Consumers are uncertain about personal finances and the economy
By many measures, the U.S. economy is on an impressive run: a streak of 103 consecutive months of employment growth; over 21 million jobs added since the end of the Great Recession; the unemployment rate at a 50-year low. Still, most consumers remain uninspired by the economy.
When asked in a May 2019 survey to describe the current state of the U.S. economy, a majority of adults (54 percent) gave it ratings of either fair or poor. Only 43 percent say the economy is in excellent or good shape.
The generational differences are stark. Gen Xers are the most bullish, with 54 percent giving the economy ratings of excellent or good. Baby boomers are split down the middle, with equal proportions giving positive and negative ratings.
In contrast, millennials are decidedly negative about the economy. Only 34 percent of millennials describe the economy as excellent or good, while 63 percent give ratings of fair or poor.

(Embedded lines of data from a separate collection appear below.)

/-- Sends a protection frame on every port of CAN_PORTS on which the module may (R457, R458). -/
def State.protFrame (s : State) (kind : Nat) : State :=
  match s.prot.set with
  | none => s
  | some x =>
    let ports := (List.range 4).filter fun p => bitOf x.canPorts p && (s.canTx p || (s.canLive p && s.protSelf))
    if ports = [] then s
    else
      let s := { s with prot := { s.prot with roll := (s.prot.roll + 1) % 256 } }
      ports.foldl (fun s p => s.emit (.protCan p (s.protCanId x) x.fd (s.protData kind))) s

/-- A hexadecimal digit in ASCII. -/
def hexDigit (n : Nat) : Byte := BitVec.ofNat 8 (if n < 10 then 48 + n else 55 + n)

/-- The goID: FERIST_, the PAIR_ID in four hex digits, an underscore, the slot (R459). -/
def State.goId (s : State) : List Byte :=
  [70, 69, 82, 73, 83, 84, 95] ++ ([3, 2, 1, 0].map fun i => hexDigit (s.pairId / 16 ^ i % 16)) ++ [95, if s.pwr.slotB then 66 else 65]

/-- Publishes the protection state as GOOSE (R459). -/
def State.goose (s : State) : State :=
  match s.prot.set with
  | some x =>
    if s.bit .protCtrl 0 ∧ s.netOn 0 then
      s.emit (.net 0 7 (.goose s.goId x.appId s.prot.stNum s.prot.sqNum s.tripBits (ofBool (s.inhibit true) + 2 * ofBool (s.inhibit false))
        x.setSeq))
    else s
  | none => s

/-- A change of trip or inhibit: a trip frame at once, and GOOSE from 1 ms on (R457, R459). -/
def State.protChanged (s : State) : State :=
  let s := { s with prot := { s.prot with stNum := s.prot.stNum + 1, sqNum := 0, gooseMs := 1 } }
  (s.protFrame 2).goose

/-- Carries out a step of the plane and sends what its changes ask for. -/
def State.protStep (s : State) (f : State → State) : State :=
  let t := f s
  if t.tripBits ≠ s.tripBits ∨ t.inhibit true ≠ s.inhibit true ∨ t.inhibit false ≠ s.inhibit false then t.protChanged else t

/-- PROT_FRAME_TX: every 100 ms. -/
def execProtFrameTx (s : State) : Result := .next (if s.powered 6 then s.protFrame 1 else s)

/-- GOOSE_RETRANSMIT: the interval doubles up to 1 s (R459). -/
def execGooseRetransmit (s : State) : Result :=
  .next (if s.prot.set.isNone ∨ s.powered 6 = false then s
    else { s with prot := { s.prot with sqNum := s.prot.sqNum + 1, gooseMs := min 1000 (2 * s.prot.gooseMs) } }.goose)

/-! Trips. -/

/-- The last event of the plane (PROT_LAST). -/
def State.lastEvent (s : State) (cause ring pos ch sev : Nat) : State :=
  { s with prot := { s.prot with lastCause := cause, lastRing := ring, lastPos := pos, lastCh := ch, lastSev := sev } }

/-- Groups of a mask that the committed set enables. -/
def State.enabledOf (s : State) (mask : Nat) : List Nat := (List.range 4).filter fun g => bitOf mask g && (s.trip g).en

/-- Group g trips: its PDO is off at once (R452); its confirm input is awaited (R454). -/
def State.tripOne (s : State) (g cause ring pos : Nat) : State :=
  let named := match s.prot.set with
    | some x => (x.groups[g]?).any fun e => e.confPos != 0
    | none => false
  let was := s.doOn (12 + g)
  let s := s.setGroup g fun t =>
    { t with tripped := true, rearmWait := false, confirmed := false, confirmDue := named, backupFired := false,
             test := decide (cause = 10), firstCause := cause, firstPos := pos, firstRing := ring, trippedAt := s.tb.csr }
  if was then s.setDoSt (12 + g) fun d => { d with readback := false, offAt := s.tb.csr, swAt := s.tb.csr } else s

/-- A trip with PD5 off goes out by no network message, which is recorded (R48). -/
def State.noteUnsent (s : State) (bits cause : Nat) : State := if s.powered 5 then s else s.record .tripNetUnsent [bits, cause]

/-- Trips groups on a cause: PROT_TRIP for groups that trip now, PROT_TRIP_ADD for those that stand tripped, event source 72 (R448, R452); a
cause of the module's own whose groups are not enabled is recorded too. A trip this module decides is told the partner (R453). -/
def State.tripGroups (s : State) (mask cause ring pos ch epoch : Nat) (own : Bool) (args : List Nat) : State :=
  let l := s.enabledOf mask
  let new := l.filter fun g => !(s.trip g).tripped
  let s := (l.filter fun g => (s.trip g).tripped).foldl (fun s g => s.record .protTripAdd ([g, cause, ring, pos, ch, epoch] ++ args)) s
  if l = [] ∧ own = false then s
  else
    let bits := new.foldl (fun n g => n + 2 ^ g) 0
    let s := if new = [] ∧ l ≠ [] then s else s.record .protTrip ([bits, cause, ring, pos, ch, epoch] ++ args)
    let s := (s.raise 72).lastEvent cause ring pos ch 3
    if new = [] then s
    else
      let s := new.foldl (fun s g => s.tripOne g cause ring pos) (s.noteUnsent bits cause)
      let s := { s with prot := { s.prot with trips := satAt 65535 (s.prot.trips + 1), lastTrip := (ring, pos, cause, ch) } }
      if own then s.sendWb (.protNotice bits cause ring pos ch epoch) else s

/-- Trip groups of string i, by the set that the ring compares under. -/
def State.strGroups (s : State) (ring i : Nat) : Nat := match s.setFor ring with
  | some x => ((x.strings[i]?).map (·.groups)).getD 0
  | none => 0

/-- The channel under which a trip that a node's comparators named is held: such a trip names no single reading of the module's own. -/
def namedCh : Nat := 255

/-- String i is in trip, which holds under a channel until it is released (R447). -/
def State.tripString (s : State) (i q ring pos keyCh ch epoch : Nat) (reading : Nat) : State :=
  let key := (3, q, ring, pos, keyCh)
  if ((s.prot.strings.getD i {}).held).contains key then s
  else
    let s := s.setStr i fun t => { t with held := t.held ++ [key], trip := t.trip ||| 2 ^ (q - 1) }
    s.tripGroups (s.strGroups ring i) q ring pos ch epoch true [i, reading]

/-! Comparison. -/

/-- Levels of a quantity (table Threshold class). -/
def qtyLevels (c : ThrClass) (q : Nat) : Levels :=
  match q with
  | 1 => c.ov | 2 => c.uv | 3 => c.ot | 4 => c.chUt | 5 => c.ocDis | _ => c.ocCh

/-- Above quantities (table Protected quantities). -/
def isAbove (q : Nat) : Bool := q != 2 && q != 4

/-- The doubled reading has reached a level (R443). -/
def reached (q : Nat) (scale lvl x2 : Int) : Bool := if isAbove q then decide (2 * scale * lvl ≤ x2) else decide (x2 ≤ 2 * scale * lvl)

/-- The doubled reading lies beyond a level by more than the hysteresis (R447). -/
def beyond (q : Nat) (scale lvl hyst x2 : Int) : Bool :=
  if isAbove q then decide (x2 < 2 * scale * (lvl - hyst)) else decide (2 * scale * (lvl + hyst) < x2)

/-- One more sample in a row, or none. -/
def runOf (b : Bool) (n : Nat) : Nat := if b then satAt 255 (n + 1) else 0

/-- Enters a warn or limit state (R446, R448). -/
def State.enterSev (s : State) (sev i q ring pos ch epoch reading : Nat) : State :=
  let s := s.setStr i fun t => { t with held := t.held ++ [(sev, q, ring, pos, ch)] }
  ((s.record (if sev = 2 then .protLimit else .protWarn) [1, i, q, ring, pos, ch, reading, epoch]).raise (if sev = 2 then 73 else 74)).lastEvent
    q ring pos ch sev

/-- Leaves a state (R447, R448); a trip is released and stays tripped. -/
def State.leaveSev (s : State) (sev i q ring pos ch epoch reading : Nat) : State :=
  let s := s.setStr i fun t => { t with held := t.held.filter fun h => decide (h ≠ (sev, q, ring, pos, ch)) }
  s.record (if sev = 3 then .protTrip else if sev = 2 then .protLimit else .protWarn) [0, i, q, ring, pos, ch, reading, epoch]

/-- Judges one reading of string i against its class (R443, R446, R447). -/
def State.judge (s : State) (i : Nat) (c : ThrClass) (q ring pos ch epoch : Nat) (scale x2 : Int) : State :=
  let l := qtyLevels c q
  let key := (q, ring, pos, ch)
  let st := s.prot.strings.getD i {}
  let old := (assocGet st.cnt key).getD {}
  let n : QtyCnt := { warn := runOf (reached q scale l.warn x2) old.warn, limit := runOf (reached q scale l.limit x2) old.limit,
                      relW := runOf (beyond q scale l.warn l.hyst x2) old.relW, relL := runOf (beyond q scale l.limit l.hyst x2) old.relL,
                      relT := runOf (beyond q scale l.trip l.hyst x2) old.relT }
  let r := unsignedOf 32 (x2 / 2)
  let has (sev : Nat) : Bool := st.held.contains (sev, q, ring, pos, ch)
  let s := s.setStr i fun t => { t with cnt := assocSet t.cnt key n }
  let trips := q ≠ 4
  let s := if trips ∧ reached q scale l.trip x2 ∧ !has 3 then s.tripString i q ring pos ch ch epoch r else s
  let s := if (!trips ∨ l.limit ≠ l.trip) ∧ c.limitN ≤ n.limit ∧ n.limit ≠ 0 ∧ !has 2 then s.enterSev 2 i q ring pos ch epoch r else s
  let s := if l.warn ≠ l.limit ∧ c.warnN ≤ n.warn ∧ n.warn ≠ 0 ∧ !has 1 then s.enterSev 1 i q ring pos ch epoch r else s
  let s := if has 3 ∧ c.releaseN ≤ n.relT then s.leaveSev 3 i q ring pos ch epoch r else s
  let s := if has 2 ∧ c.releaseN ≤ n.relL then s.leaveSev 2 i q ring pos ch epoch r else s
  if has 1 ∧ c.releaseN ≤ n.relW then s.leaveSev 1 i q ring pos ch epoch r else s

When it comes to their personal economies, consumer sentiment isn’t much different. Overall, 46 percent say their personal finances are in either excellent or good condition. Fifty-three percent of adults describe their personal finances as either fair or poor.
Like the economy, Gen Xers are the most positive, with 57 percent giving their finances ratings of excellent or good. Once again, baby boomers are split down the middle. Among millennials, only 37 percent say their personal finances are in either excellent or good condition, while 62 percent gave fair/poor ratings.
It remains to be seen if this uncertainty impacts spending patterns, particularly among millennials.